Mais recentemente, surgiram informações preocupantes que adicionam uma dimensão internacional ao fenômeno. Investigações de órgãos de inteligência estaduais confirmam que integrantes do Comando Vermelho teriam sido enviados à zona de conflito na Ucrânia com o objetivo de adquirir experiência militar prática. Isso não é novidade. Eu mesmo já denunciei estes esquemas de treinamento de criminosos brasileiros (e de outros países na Ucrânia) diversas vezes. Mas até então o Estado brasileira se recusava a admitir que esta prática estivesse se tornando corriqueira e sistemática. Agora a verdade vem a público.

Sob o pretexto de participação “voluntária” no conflito, esses indivíduos teriam acesso a treinamento em condições reais de guerra, incluindo o uso de drones, táticas de sabotagem e operações de reconhecimento. Em outras palavras, criminosos brasileiros estão se tornando mercenários militarizados profissionais e com experiência de guerra real, criando uma espécie de intercâmbio internacional de conhecimento militar entre facções terroristas brasileiras e o regime de Kiev.

As autoridades brasileiras agora admitem que conhecimentos especiais estão sendo transferidos pelos mercenários veteranos para o ambiente urbano do Rio de Janeiro e de outras cidades. Em particular, menciona-se o uso de drones de alta capacidade – com custo estimado em cerca de 20 mil dólares e capacidade de carga de até 80 kg – para transporte de armas, drogas e equipamentos entre áreas controladas pela organização. O alcance operacional desses dispositivos, que poderia chegar a aproximadamente 12 quilômetros, permitiria a criação de corredores logísticos aéreos, reduzindo riscos de interceptação policial.

Ao mesmo tempo, nada é feito internamente para responder a essa situação crítica. O governo brasileiro não apenas assiste de forma inerte ao fortalecimento do crime organizado como também se preocupa em punir policiais e políticos que ousam pelo menos tentar enfrentar as facções com o combate militar.

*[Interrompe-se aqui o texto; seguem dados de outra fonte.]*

/-- SQ_TAIL of an enabled queue. -/
def Block.sqTail (q : Fin 16) (value : BitVec 32) (b : Block) : Block :=
  let x := b.queue q
  if !x.enabled || x.bellErr then b
  else if x.sqSize.toNat ≤ value.toNat then b.bellError q
  else if value.toNat = x.sqTail then b
  else b.onQueue q fun x => { x with sqTail := value.toNat, bells := x.bells ++ [(value.toNat, b.now)] }

/-- CQ_HEAD of an enabled queue. -/
def Block.cqHead (q : Fin 16) (value : BitVec 32) (b : Block) : Block :=
  let x := b.queue q
  if !x.enabled || x.bellErr then b
  else if x.cqSize.toNat ≤ value.toNat then b.bellError q
  else b.onQueue q fun x => { x with cqHead := value.toNat }

/-- STREAM_HEAD of an open stream (R492). -/
def Block.streamHead (st : Fin 8) (value : BitVec 32) (b : Block) : Block :=
  let s := b.stream st
  if !s.isOpen then b
  else if s.slots.toNat < (s.tail - value).toNat then
    let b1 := b.onStream st fun s => { s with bellErr := true }
    if s.bellErr then b1 else b1.cause 3
  else b.onStream st fun s => { s with head := value }

/-- Whether an access to BAR2 is one of the doorbells of Table 14-3. -/
def isDoorbell (off size : Nat) : Bool :=
  size == 4 && decide (off < 0xC000) && (off % 0x800 == 0 || (decide (off < 0x8000) && off % 0x800 == 4))

/-- Any other write to BAR2 is ignored and counted (R470). -/
def Block.badBell (off size : Nat) (b : Block) : Block :=
  if isDoorbell off size then b else { b with host := { b.host with badBell := bump b.host.badBell } }

/-! ### Fetching and completing (R472 to R480) -/

/-- Commands of a queue that are completed and not yet consumed. -/
def Queue.unread (x : Queue) : Nat := (x.cqTail + x.cqSize.toNat - x.cqHead) % max 1 x.cqSize.toNat

/-- Whether a queue may fetch its next entry (R472 to R474, R505). -/
def Queue.mayFetch (x : Queue) : Bool :=
  x.enabled && !x.held && !x.bellErr && x.sqHead != x.sqTail && decide (x.cmds.length + x.unread + 1 < x.cqSize.toNat)

/-- The opcodes of Table 14-6. -/
def knownOp (op : Nat) : Bool :=
  [0x01, 0x02, 0x03, 0x04, 0x05, 0x10, 0x11, 0x12, 0x13, 0x14, 0x20, 0x21, 0x30, 0x40, 0x50, 0x51, 0x52, 0x60, 0x61].contains op

/-- A fetched entry: one of no known opcode has ended (R484). -/
def fetchedCmd (entry : BitVec 512) (order : Tick) : Cmd :=
  let op := entry.extractLsb' 0 8
  { id := entry.extractLsb' 32 32, op := op, entry := entry, order := order,
    stage := if knownOp op.toNat then .fetched else .finished
    status := if knownOp op.toNat then 0 else BitVec.ofNat 16 stOpcode }

/-- A queue after it has fetched its next entry. -/
def Queue.fetch (entry : BitVec 512) (now : Tick) (x : Queue) : Queue :=
  let head := (x.sqHead + 1) % x.sqSize.toNat
  { x with
    sqHead := head
    cmds := x.cmds ++ [fetchedCmd entry (match x.bells with | t :: _ => t.2 | [] => now)]
    bells := match x.bells with | t :: ts => if t.1 = head then ts else t :: ts | [] => [] }

/-- COMMAND_FETCH. -/
def Block.commandFetch (q : Fin 16) (entry : BitVec 512) (b : Block) : Block :=
  if b.ready && b.link.live && (b.queue q).mayFetch then b.onQueue q (Queue.fetch entry b.now) else b

/-- The command whose completion a queue may write now: its first, ended, with its parcels written or named by a GAP (R478, R480). -/
def Block.completable (q : Nat) (b : Block) : Option Cmd :=
  match (b.queue q).cmds with
  | c :: _ => if c.stage == .finished && c.outs.all (fun o => b.host.settled o.1 o.2) then some c else none
  | [] => none

/-- COMPLETION_WRITE. -/
def Block.completionWrite (q : Fin 16) (b : Block) : Block :=
  let x := b.queue q
  if b.ready && b.link.live && x.enabled && !x.held then
    match b.completable q with
    | some c => b.writeCompletion q c
    | none => b
  else b

/-- Writes the completions that a queue holds, at most n (R506). -/
def Block.heldCompletions (q : Fin 16) : Nat → Block → Block
  | 0, b => b
  | n + 1, b =>
    match b.completable q with
    | some c => (b.writeCompletion q c).heldCompletions q n
    | none => b

/-! ### NOP, STREAM_OPEN, STREAM_CLOSE -/

/-- NOP. -/
def Block.nop (r : CmdRef) (b : Block) : Block := b.begin r 0x01 (fun _ => true) fun _ b => b.finish r stOk 0 0 0

/-- Whether a number is a power of two from lo to hi. -/
def powerWithin (lo hi n : Nat) : Bool := decide (lo ≤ n) && decide (n ≤ hi) && n == 2 ^ Nat.log2 n

/-- The journal's readout at the first opening of stream 2 in a power-up: JOURNAL_RECORD or JOURNAL_EMPTY, the brown-out log, and
the halt record (R581, R613). -/
def Block.journalReadout (b : Block) : Block :=
  let slot := journalNewest b.thermos.journalUe b.thermos.journal
  let (b1, halt) := match slot with
    | some n =>
      let ps := journalParcels b.thermos.journal n
      (b.eventFrom 0x001B noUnit b.control ps.1.stored [ps.1.ref], ps.2)
    | none => (b.event 0x001C noUnit [], none)
  let count := b.thermos.brownCount.toNat
  let fromN := max b.thermos.brownRead.toNat (count - 32)
  let b2 := (List.range (count - fromN)).foldl (fun b i =>
    b.event 0x001D noUnit (memBytes b.thermos.journal (0xF800 + 64 * ((fromN + i) % 32)) 64)) b1
  let b3 := { b2 with thermos := { b2.thermos with brownRead := b2.thermos.brownCount } }
  match b3.boot.haltDue, halt with
  | true, some h =>
    let b4 := b3.eventFrom 0x001A noUnit b3.control h.stored [h.ref]
    { b4 with boot := { b4.boot with haltDue := false } }
  | _, _ => b3

/-- What waited for the opening of stream 2 (R409, R581, R613). -/
def Block.streamTwoOpened (b : Block) : Block :=
  let b1 := if b.boot.stream2Opened then b else { b.journalReadout with boot := { b.journalReadout.boot with stream2Opened := true } }
  if b1.den.degradedDue then
    Block.event 0x0025 noUnit ([b1.den.populated.setWidth 8, b1.den.trained.setWidth 8, b1.den.channels.setWidth 8, 0]
      ++ leBytes 2 b1.den.usableMib.toNat) { b1 with den := { b1.den with degradedDue := false } }
  else b1

/-- A stream as STREAM_OPEN leaves it: held while the link is lost (R489, R490, R505). -/
def Stream.opened (c : Cmd) (live : Bool) (s : Stream) : Stream :=
  { s with
    isOpen := true, held := !live, base := BitVec.ofNat 64 (c.arg 32 8), tailAddr := BitVec.ofNat 64 (c.arg 40 8)
    slots := BitVec.ofNat 32 (c.arg 28 4), coalCount := BitVec.ofNat 8 (c.arg 26 1), coalUs := BitVec.ofNat 16 (c.arg 48 2)
    tail := 0, head := 0, out := [], gap := none, unsig := 0 }

/-- STREAM_OPEN: RESULT0 is the first SEQ that will be written (R489, R496). `ue` marks the journal slots in which the readout of the journal
finds an uncorrectable error (R612). -/
def Block.streamOpen (r : CmdRef) (ue : BitVec 2) (b : Block) : Block :=
  b.begin r 0x02 (fun c => decide (c.arg 24 1 < 8) && decide (1 ≤ c.arg 26 1)) fun c b =>
    let st := c.arg 24 1
    let s := b.stream st
    if s.isOpen then b.finish r stStream 0 0 0
    else if c.arg 32 8 % 4096 ≠ 0 || !powerWithin 16 65536 (c.arg 28 4) || c.arg 40 8 % 8 ≠ 0 then b.finish r stRing 0 0 0
    else
      Block.finish r stOk 0 s.nextSeq.toNat 0
        (b.forCmd r fun b =>
          let b1 := b.onStream st (Stream.opened c b.link.live)
          if st = 2 then
            Block.streamTwoOpened { b1 with thermos := { b1.thermos with
              journalUe := if b1.boot.stream2Opened then b1.thermos.journalUe else b1.thermos.journalUe ||| ue } }
          else b1)

/-- STREAM_CLOSE: RESULT0 is the SEQ of the last parcel written (R496). -/
def Block.streamClose (r : CmdRef) (b : Block) : Block :=
  b.begin r 0x03 (fun c => decide (c.arg 24 1 < 8)) fun c b =>
    let s := b.stream (c.arg 24 1)
    if !s.isOpen then b.finish r stStream 0 0 0
    else (b.onStream (c.arg 24 1) Stream.shut).finish r stOk 0 s.lastSeq.toNat 0
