/-- The levels of a pipeline tree from entry `first` with `cnt` nodes (R339, R341): what they fail, their nodes, and one past the highest
leaf. `dir` is the offset of the tree's directory entry, `last` its first leaf entry. -/
def levelFails (m : Bytes) (dir last : Nat) : Nat → Nat → Nat → List (Nat × Nat) × Nat × Nat
  | 0, _, _ => ([], 0, 0)
  | d + 1, first, cnt =>
    if cnt = 0 then ([], 0, 0)
    else if last < first + cnt then ([(dir + 2, 7)], 0, 0)
    else
      let o (i : Nat) : Nat := modelTree m + 8 * (first + i)
      let kids (i : Nat) : List (Bool × Nat) := [((field m (o i) 2).testBit 14, field m (o i + 4) 2), ((field m (o i) 2).testBit 15, field m (o i + 6) 2)]
      let ks := (List.range cnt).flatMap kids
      let here := (List.range cnt).flatMap fun i =>
        fails (decide (modelRaws m + modelCrosses m ≤ field m (o i) 2 % 512) || (d == 0 && (kids i).any fun k => !k.1)) (o i) 7
      let next := (ks.filter fun k => !k.1).foldl (fun n k => max n (k.2 + 1)) 0
      let leaves := (ks.filter fun k => k.1).foldl (fun n k => max n (k.2 + 1)) 0
      let r := levelFails m dir last d (first + cnt) (if d = 0 then 0 else next)
      (here ++ r.1, cnt + r.2.1, max leaves r.2.2)

/-- One past the last entry of tree t, whose leaves start at an entry: where the next tree's nodes start, or the model's end (R339). -/
def pipeEnd (m : Bytes) (leaf : Nat) : Nat :=
  (((List.range (modelTrees m)).map fun u => field m (modelTree m + 8 * u + 2) 3).filter fun n => decide (leaf ≤ n)).foldl min
    ((modelLength m - modelTree m) / 8)

/-- What tree t of a pipeline model fails, its nodes, and its leaves (R339, R341). DEDUCED (log entry 80): a level holds as many nodes as the
level above names, all levels lie before the tree's first leaf, and its leaves lie before the next tree's nodes. -/
def pipeTree (m : Bytes) (t : Nat) : List (Nat × Nat) × Nat × Nat :=
  let dir := modelTree m + 8 * t
  let first := field m (dir + 2) 3
  let leaf := field m (dir + 5) 3
  let ents := pipeEnd m leaf
  if field m dir 1 = 0 || modelDepth m < field m dir 1 then ([(dir, 7)], 0, 0)
  else if first < modelTrees m || leaf ≤ first || (modelLength m - modelTree m) / 8 < leaf then ([(dir + 2, 7)], 0, 0)
  else
    let r := levelFails m dir leaf (field m dir 1) first 1
    (r.1 ++ fails (decide (ents < leaf + (r.2.2 + 1) / 2)) (dir + 5) 7, r.2.1, r.2.2)

/-- What a pipeline model's trees fail. -/
def pipeFails (m : Bytes) : List (Nat × Nat) :=
  let depths := (List.range (modelTrees m)).map fun t => field m (modelTree m + 8 * t) 1
  ((List.range (modelTrees m)).flatMap fun t => (pipeTree m t).1)
    ++ fails (decide (depths.sum ≠ modelStages m)) 18 7 ++ fails (decide (depths.foldl max 0 ≠ modelDepth m)) 7 7

/-- What a model image fails by itself (Table 10-2). -/
def modelFails (m : Bytes) : List (Nat × Nat) :=
  match modelHeader m with
  | x :: l => x :: l
  | [] =>
    match modelAreas m with
    | x :: l => x :: l
    | [] =>
      ((List.range (modelRaws m)).flatMap (featureFails m)) ++ ((List.range (modelCrosses m)).flatMap (crossFails m))
        ++ (if modelMode m = 1 then pipeFails m else completeFails m)

/-- The node SRAM entries a model takes (R340). -/
def modelSram (m : Bytes) : Nat :=
  if modelMode m = 1 then
    modelTrees m + ((List.range (modelTrees m)).map fun t => let r := pipeTree m t; r.2.1 + (r.2.2 + 1) / 2).sum
  else min 3 (2 ^ modelDepth m - 1) * modelTrees m

/-- The raw feature formats of an in-engine use (Table 10-9). -/
def useFormats (use : Nat) : List Nat :=
  match use with
  | 1 => [2, 0, 2, 2, 6, 6, 1, 0, 0, 6, 6, 0]
  | 2 => [6, 2, 6, 6, 6, 2, 0, 2]
  | 3 => [2, 2, 6, 6, 1, 0]
  | 4 => [2, 6, 4, 6, 2, 6, 2, 0, 2, 2]
  | 5 => [6, 6, 6, 6, 6, 6, 6, 6, 6]
  | _ => []

/-- What a model fails for a use (Table 10-9). -/
def useFails (m : Bytes) (use : Nat) : List (Nat × Nat) :=
  let fs := useFormats use
  if use = 0 || 5 < use then []
  else
    fails (modelRaws m != fs.length) 10 0xE
      ++ fails (if use = 5 then modelLink m != 2 else modelLink m != 0 && modelLink m != 1) 14 0xE
      ++ fails (if use = 5 then modelClasses m < 2 else modelClasses m != 1) 15 0xE
      ++ (fs.zipIdx).flatMap fun (f, i) => fails (decide (i < modelRaws m) && field (modelFeature m i) 1 1 != f) (field m 20 4 + 16 * i + 1) 0xE

/-- A slot's field. -/
def CheckIn.owlF (c : CheckIn) (s off n : Nat) : Nat := c.f 8 s off n
/-- The enabled slots in order of page position. -/
def CheckIn.owlOn (c : CheckIn) : List Nat :=
  sortBy (fun i j => decide (c.pos 8 i ≤ c.pos 8 j)) ((List.range 8).filter fun s => c.has 8 s && c.owlF s 16 1 == 1)
/-- A slot's model: a hamper section, or the host's. -/
def CheckIn.model (c : CheckIn) (s : Nat) : Option Bytes := if c.owlF s 19 1 = 0 then c.hamper.getD s none else c.host.getD s none

/-- The slots at whose page the node SRAM demand stands above its limit (R340). -/
def CheckIn.owlOver (c : CheckIn) : List Nat :=
  (c.owlOn.foldl (fun (acc : Nat × List Nat) s =>
    let n := acc.1 + (match c.model s with | some m => if (modelFails m).isEmpty then modelSram m else 0 | none => 0)
    (n, if 262144 < n then acc.2 ++ [s] else acc.2)) (0, [])).2

/-- What an enabled slot's model fails, as (model byte offset, code). -/
def CheckIn.owlModel (c : CheckIn) (s : Nat) : List (Nat × Nat) :=
  match c.model s with
  | none => [(noModelErr, 9)]
  | some m =>
    match modelFails m with
    | x :: l => x :: l
    | [] =>
      fails (modelMode m != c.owlF s 17 1) 6 0xE ++ fails (modelDepth m != c.owlF s 18 1) 7 0xE
        ++ fails (modelMode m == 1 && decide (c.owlF s 22 2 < modelStages m)) 18 0xD ++ fails (c.owlOver.contains s) 8 0xD
        ++ useFails m (c.owlF s 24 1)

/-- What an enabled slot's own fields fail (Tables 10-1 and 10-2). -/
def CheckIn.owlFields (c : CheckIn) (s : Nat) : List (Nat × Nat) :=
  let v (off n : Nat) : Nat := c.owlF s off n
  let pipe := v 17 1 == 1
  let others := c.owlOn.filter (· != s)
  rangeOf 17 (v 17 1) 0 1 ++ rangeOf 18 (v 18 1) 1 (if pipe then 20 else 8) ++ rangeOf 19 (v 19 1) 0 1 ++ rangeOf 24 (v 24 1) 0 5
    ++ (if pipe then
          rangeOf 20 (v 20 2) 0 49151 ++ rangeOf 22 (v 22 2) 1 49152 ++ fails (decide (49152 < v 20 2 + v 22 2)) 22 0xD
            ++ fails (others.any fun o => c.owlF o 17 1 == 1 && decide (c.owlF o 20 2 < v 20 2 + v 22 2)
                && decide (v 20 2 < c.owlF o 20 2 + c.owlF o 22 2)) 20 0xE
        else [])
    ++ fails (v 24 1 != 0 && others.any fun o => c.owlF o 24 1 == v 24 1) 24 0xE

/-- What the Owl slot pages fail; a model's failure is reported at MODEL_SRC (R325). -/
def CheckIn.owl (c : CheckIn) : List Finding :=
  (List.range 8).flatMap fun s =>
    c.on 8 s (rangeOf 16 (c.owlF s 16 1) 0 1) ++
      (if c.owlOn.contains s then
        onPage (c.pos 8 s) (c.owlFields s)
          ++ (if c.owlF s 19 1 ≤ 1 then (c.owlModel s).map fun (moff, code) => (⟨c.pos 8 s, 19, moff, code⟩ : Finding) else [])
       else [])

/-! ### Guests, the governor and the trails (R441, R585, R517) -/

/-- What the guest policy page fails (Table 13-2, R441); its need of GUESTS is reported at PAGE_TYPE. -/
def CheckIn.guest (c : CheckIn) : List (Nat × Nat) :=
  let v (off n : Nat) : Nat := c.f 9 0 off n
  let rms := BitVec.ofNat 32 (v 40 4)
  let sim := BitVec.ofNat 32 (v 44 4)
  fails (!c.feat featGuests) 0 0xC ++ rangeOf 16 (v 16 1) 1 64 ++ rangeOf 17 (v 17 1) 1 16 ++ rangeOf 18 (v 18 1) 1 8 ++ rangeOf 19 (v 19 1) 0 1
    ++ rangeOf 22 (v 22 2) 1 256 ++ rangeOf 24 (v 24 4) 65536 67108864 ++ fails (v 24 4 % 4096 != 0) 24 7 ++ rangeOf 28 (v 28 4) 1 65536
    ++ rangeOf 32 (v 32 4) 1 2097152 ++ rangeOf 36 (v 36 2) 7 4096 ++ rangeOf 38 (v 38 1) 1 128
    ++ fails (fp32Nan rms || decide (fp32Num rms ≤ 0)) 40 7
    ++ fails (fp32Nan sim || decide (fp32Num sim < fp32Num 0x3D4CCCCD) || decide (fp32One < fp32Num sim)) 44 7
    ++ rangeOf 48 (v 48 2) 0 4095 ++ rangeOf 50 (v 50 2) 1 4096 ++ fails (decide (4096 < v 48 2 + v 50 2)) 50 7

/-- What the governor page fails (Table 17-3, R585). -/
def CheckIn.governor (c : CheckIn) : List (Nat × Nat) :=
  let v (off n : Nat) : Nat := c.f 10 0 off n
  let bus := v 16 1
  fails (bus != 2 && bus != 3 && bus != 0xFF) 16 7
    ++ fails ((bus == 2 || bus == 3) && c.slots.any fun k => c.f 2 k 97 1 == bus && c.f 2 k 99 1 != v 19 1) 16 0xE
    ++ rangeOf 17 (v 17 1) 0 127 ++ fails (v 19 1 != 0 && v 19 1 != 2) 19 7 ++ rangeOf 20 (v 20 2) 10 1000 ++ rangeOf 22 (v 22 2) 100 10000
    ++ fails (decide (signedOf 16 (v 26 2) ≤ signedOf 16 (v 24 2))) 26 7 ++ rangeOf 30 (v 30 2) 100 6500 ++ rangeOf 32 (v 32 2) 50 (v 30 2)
    ++ rangeOf 34 (v 34 2) 1 250 ++ rangeOf 36 (v 36 2) 100 60000 ++ rangeOf 38 (v 38 1) 70 105
    ++ ((List.range 4).flatMap fun i =>
        rangeOf (40 + i) (v (40 + i) 1) 0 5 ++ rangeOf (44 + i) (v (44 + i) 1) 0 5 ++ fails (decide (v (44 + i) 1 < v (40 + i) 1)) (40 + i) 7)
    ++ rangeOf 48 (v 48 1) 0 1 ++ rangeOf 52 (v 52 4) 1 (if v 19 1 = 0 then 12500000 else 1000000)

/-- Whether the package bonds out a lane (R514). -/
def CheckIn.bonded (c : CheckIn) (l : Nat) : Bool :=
  match c.package with
  | .h => decide (l < 2)
  | .w => decide (l < 18)
  | .c => c.wired.getLsbD l

/-- What the trails page fails (Table 15-1, R517). -/
def CheckIn.trails (c : CheckIn) : List (Nat × Nat) :=
  let v (off n : Nat) : Nat := c.f 11 0 off n
  let role := v 16 1
  let lanes (k : Nat) : List Nat := (List.range 18).filter fun l => v (32 + l) 1 == k
  let ups (k : Nat) : Nat := (((List.range (k + 1)).filter fun j => v (80 + j) 1 == 1).map fun j => (lanes j).length).sum
  rangeOf 16 role 0 2 ++ fails (role == 2 && c.package == .h) 16 7 ++ fails (role != 0 && !c.feat featTrails) 16 0xC
    ++ rangeOf 18 (v 18 2) 0 4095 ++ fails (role == 2 && v 18 2 % 8 != 0) 18 7 ++ rangeOf 24 (v 24 1) 0 2 ++ rangeOf 26 (v 26 2) 0 4095
    ++ ((List.range 18).flatMap fun l =>
        rangeOrNone (32 + l) (v (32 + l) 1) 0 15 ++ fails (v (32 + l) 1 != 0xFF && !c.bonded l) (32 + l) 7
          ++ rangeOf (56 + l) (v (56 + l) 1) 1 4 ++ fails (c.package == .w && l == 17 && v (56 + l) 1 == 4) (56 + l) 7)
    ++ ((List.range 16).flatMap fun k =>
        (match lanes k with
         | [] => []
         | l :: r => fails (!([1, 2, 4, 8, 16].contains (r.length + 1))) (32 + l) 7)
          ++ rangeOf (80 + k) (v (80 + k) 1) 0 1 ++ fails (v (80 + k) 1 == 1 && (role != 2 || decide (4 < ups k))) (80 + k) 7)
    ++ (if role = 2 then [] else (List.range 512).flatMap fun r => fails ((v (2048 + 2 * r) 2).testBit 15) (2048 + 2 * r) 7)

/-! ### Stop-only fields (R105 to R107, Table 03-6) -/

/-- STOP_ONLY_RUNNING at each field whose value the two pages give differently. -/
def differ (p a : Memory) (base : Nat) (fs : List (Nat × Nat)) : List (Nat × Nat) :=
  fs.flatMap fun (off, n) => fails (memField p (base + off) n != memField a (base + off) n) (base + off) 0xA

/-- What the set changes of units that run in the active set (R105, R106). DESIGN CHOICE (log entry 79): a trails bundle, which has no enable
field, runs while ROLE is not 0 and a lane is assigned to it in the active set, and a set without a trails page gives it that page's defaults;
a port's virtual-channel map is PIX_VC and EMB_VC; a channel keeps its page's own values when the set holds no page for its group. -/
def CheckIn.stopOnly (c : CheckIn) (a : List Memory) : List Finding :=
  let pg (t k : Nat) : Memory := pageAt c.set t k
  let was (t k off n : Nat) : Nat := memField (pageAt a t k) off n
  let chs := (List.range 24).filter fun i => was 3 (i / 6) (64 + 128 * (i % 6)) 1 == 1
  let sets := chs.map fun i => was 3 (i / 6) (64 + 128 * (i % 6) + 2) 1
  ((List.range 6).flatMap fun k =>
      if was 2 k 16 1 = 1 then c.on 2 k (differ (pg 2 k) (pageAt a 2 k) 0 [(17, 1), (18, 1), (20, 4), (32, 1), (36, 1)]) else [])
    ++ (chs.flatMap fun i => c.on 3 (i / 6) (differ (pg 3 (i / 6)) (pageAt a 3 (i / 6)) (64 + 128 * (i % 6))
          [(1, 1), (2, 1), (3, 1), (4, 2), (6, 1), (7, 1)]))
    ++ ((List.range 24).flatMap fun n =>
      if sets.contains n && (pagePos a 4 n).isSome then
        c.on 4 n (differ (pg 4 n) (pageAt a 4 n) 0 ((16, 2) :: (List.range 384).map fun j => (32 + 2 * j, 2)))
      else [])
    ++ ((List.range 8).flatMap fun s =>
      if was 8 s 16 1 = 1 then c.on 8 s (differ (pg 8 s) (pageAt a 8 s) 0 [(17, 1), (18, 1), (19, 1), (20, 2), (22, 2)]) else [])
    ++ (if was 11 0 16 1 = 0 then []
        else
          let run (k : Nat) : Bool := k != 0xFF && (List.range 18).any fun l => trailIn a (32 + l) 1 (l / 2) == k
          (List.range 18).flatMap fun l =>
            if run (trailIn a (32 + l) 1 (l / 2)) || run (trailIn c.set (32 + l) 1 (l / 2)) then
              [(32 + l, l / 2), (56 + l, if l = 17 then 3 else 4)].flatMap fun (off, dflt) =>
                if trailIn c.set off 1 dflt = trailIn a off 1 dflt then []
                else if c.has 11 0 then onPage (c.pos 11 0) [(off, 0xA)] else onPage 0 [(0, 0xA)]
            else [])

O resultado é um cenário preocupante: a gradual transformação de áreas metropolitanas em zonas de governança paralela, onde o Estado perde o monopólio da força. Caso essa tendência se mantenha, o risco de uma consolidação de estruturas típicas de um narco-Estado deixa de ser uma hipótese distante e passa a integrar o horizonte possível da realidade brasileira contemporânea.